First homes are magical. They are your chance to break away stylistically from your parents’ tastes, to make your own mark in the decorating realm, which if you read the above paragraph, means you decorate in the style of your grandparents instead.
The happiest moment I think was the day we acquired our first washing machine and dryer, and didn’t have to lug our clothing to the Laundromat anymore, but sat on a sofa in the side porch and watched the clothes spin in the dryer while drinking a glass of ice tea.

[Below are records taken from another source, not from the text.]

-- ==== Sys2Proof/Machine/Power.lean ====
section
/-! DEFINITION. The power arbiter: allowances and caps (R425, R426), the floor (R428), the budget (R425), coolant and
thermal limits (R443), and the SMBus status (R442). -/
namespace Sys2Proof.Machine

/-- Set a PEVENT bit, which raises interrupt cause POWER (R425). -/
def setPevent (s : State) (b : Nat) : State :=
  { s with power := { s.power with pevent := s.power.pevent ||| 2 ^ b } }.irq 6

/-- PALLOW of a die: compute dies 0-199, cache dies 200-399 (R425). -/
def pallowOf (s : State) (i : Nat) : Nat := tabGet (Config.pallow 0 i).toNat i s.power.pallow

/-- A cap stays within 8-64 (R426). -/
def clampCap (x : Nat) : Nat := max 8 (min 64 x)

/-- A recomputed allowance or cap; while the coolant is outside its limits it is lowered toward the floor (R443). -/
def lowered (hot : Bool) (floor old new : Nat) : Nat :=
  if !hot then new else if old ≤ floor then old else max floor (min (old - 1) new)

/-- Ask for the freeze of one group on a die held at the floor (R428). -/
def floorFreeze (s : State) (d : DieNo) : State :=
  let here (p : Placed) : Bool := p.origin / 144 == d.val
  if s.hub.launches.any fun l => l.placed.any fun p => p.freezeAsked && here p then s
  else match pickVictim (victims s none fun l p => here p && l.r.latclass == 0 && !l.r.standing) with
    | some (l, p) => askFreeze s none l p
    | none => s

/-- The caps of a compute die's power agent and the floor: a die once held there stays so until a group has left it or finished
(R426, R428). `n` indexes the free values. -/
def recomputeDie (n : Nat) (s : State) (d : DieNo) : State :=
  let x := s.die d
  let draw := (Config.draw n d.val).toNat
  let above := decide (pallowOf s d.val < draw) && x.duty == 8 && x.issueCap == 8
  let count := if above then min 2 (x.floorCount + 1) else 0
  let held := (x.floorHeld && !x.floorLeft) || count == 2
  let hot := s.power.hot
  let s := s.setDie d { x with
    pread := draw, floorCount := count, floorHeld := held, floorLeft := false
    duty := if held then 8 else lowered hot 8 x.duty (clampCap (Config.duty n d.val))
    issueCap := if held then 8 else lowered hot 8 x.issueCap (clampCap (Config.issueCap n d.val)) }
  if held then floorFreeze (setPevent s 2) d else s

/-- New allowances for the 400 dies (R426); those of compute dies fall while the coolant is outside its limits (R443). -/
def newAllowances (n : Nat) (s : State) : Tab Nat :=
  (List.range 400).map fun i =>
    (i, lowered (s.power.hot && decide (i < 200)) (Config.floorDraw i) (pallowOf s i) (Config.pallow (n + 1) i).toNat)

/-- Dispatcher cycles between two recomputations (R425, R426). -/
def recomputePeriod : Nat := 1000000

/-- The periodic recomputation is due (R426). -/
def recomputeDue (s : State) : Bool := decide (s.power.lastRecompute + recomputePeriod ≤ s.dcycle)

/-- The module draw, once in each period (R425). -/
def updateDraw (n : Nat) (s : State) : State :=
  if !recomputeDue s then s
  else
    let draw := (Config.draw n 400).toNat
    let s := { s with power := { s.power with pdraw := draw, lastRecompute := s.dcycle } }
    if s.power.pbudget < draw then setPevent s 0 else s

/-- Recompute draws, caps and allowances (R426, R428). -/
def recompute (s : State) : State :=
  let (n, s) := s.draw
  let s := updateDraw n s
  let s := (List.finRange 200).foldl (recomputeDie n) s
  { s with power := { s.power with pallow := newAllowances n s } }

/-- ALLOWANCE_RECOMPUTE (R426): every 1,000,000 dispatcher cycles, and when PBUDGET or PRESERVE has changed. -/
def execAllowanceRecompute (s : State) : Out State := .next (recompute s)

/-- A write to PBUDGET (R425): it fails below PRESERVE + PFLOOR. -/
def budgetWrite (s : State) (v : Nat) : Bool × State :=
  let b := bits v 0 32
  if b < s.power.preserve + Config.pfloor.toNat then (false, s)
  else if b = s.power.pbudget then (true, s)
  else (true, recompute { s with power := { s.power with pbudget := b } })

/-- PBUDGET_WRITE (R425), from the host, firmware or the SMBus. -/
def execPbudgetWrite (v : W64) (s : State) : Out State := .next (s.accepts fun s => (budgetWrite s v.toNat).2)

/-- COOLANT_LIMIT (R443): the sensors' values; outside the limits PEVENT bit 1 is set, and allowances and caps fall. -/
def execCoolantLimit (inlet flow : Nat) (s : State) : Out State :=
  let hot := decide (45000 < inlet) || decide (flow < 4000)
  let s := { s with power := { s.power with inlet := inlet, flow := flow, hot := hot } }
  .next (if hot then recompute (setPevent s 1) else s)

/-- THERMAL_TRIP (R443): at 110 °C the module trips. -/
def execThermalTrip (milliC : Nat) (s : State) : Out State :=
  let s := { s with power := { s.power with junction := milliC } }
  .next (if milliC < 110000 then s
    else (s.failAll (fun _ => true) 0).modHub fun h => { h with down := true })

/-- SMBUS_STATUS_READ (R442). -/
def execSmbusStatusRead (s : State) : Out State :=
  let p := s.power
  .next (s.emit (.smbus s.rot.stage p.pdraw p.pevent p.junction p.inlet p.flow))

end Sys2Proof.Machine
end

The back yard was just the first of dozens of projects – as homeowners there is always something to do to improve. We ripped out the concrete and installed a carpet of beautiful green grass, bordered by curved beds of trees. The sprinkler system was activated from the back porch, where I could stand in my robe and watch the water flow. That was back when we had water in California. The current owners of that house have probably paved the lawn over again.
My happiest moments were kneeling in the dirt and planting annuals around the curved beds, roses in the section over by the garage. Taking all those steps to make our first house our first home.
So, on the occasion of your first housewarming, Leia and Fionn, we raise a glass to you and your new home, name TBD. Congratulations! We wish you much happiness and good health there.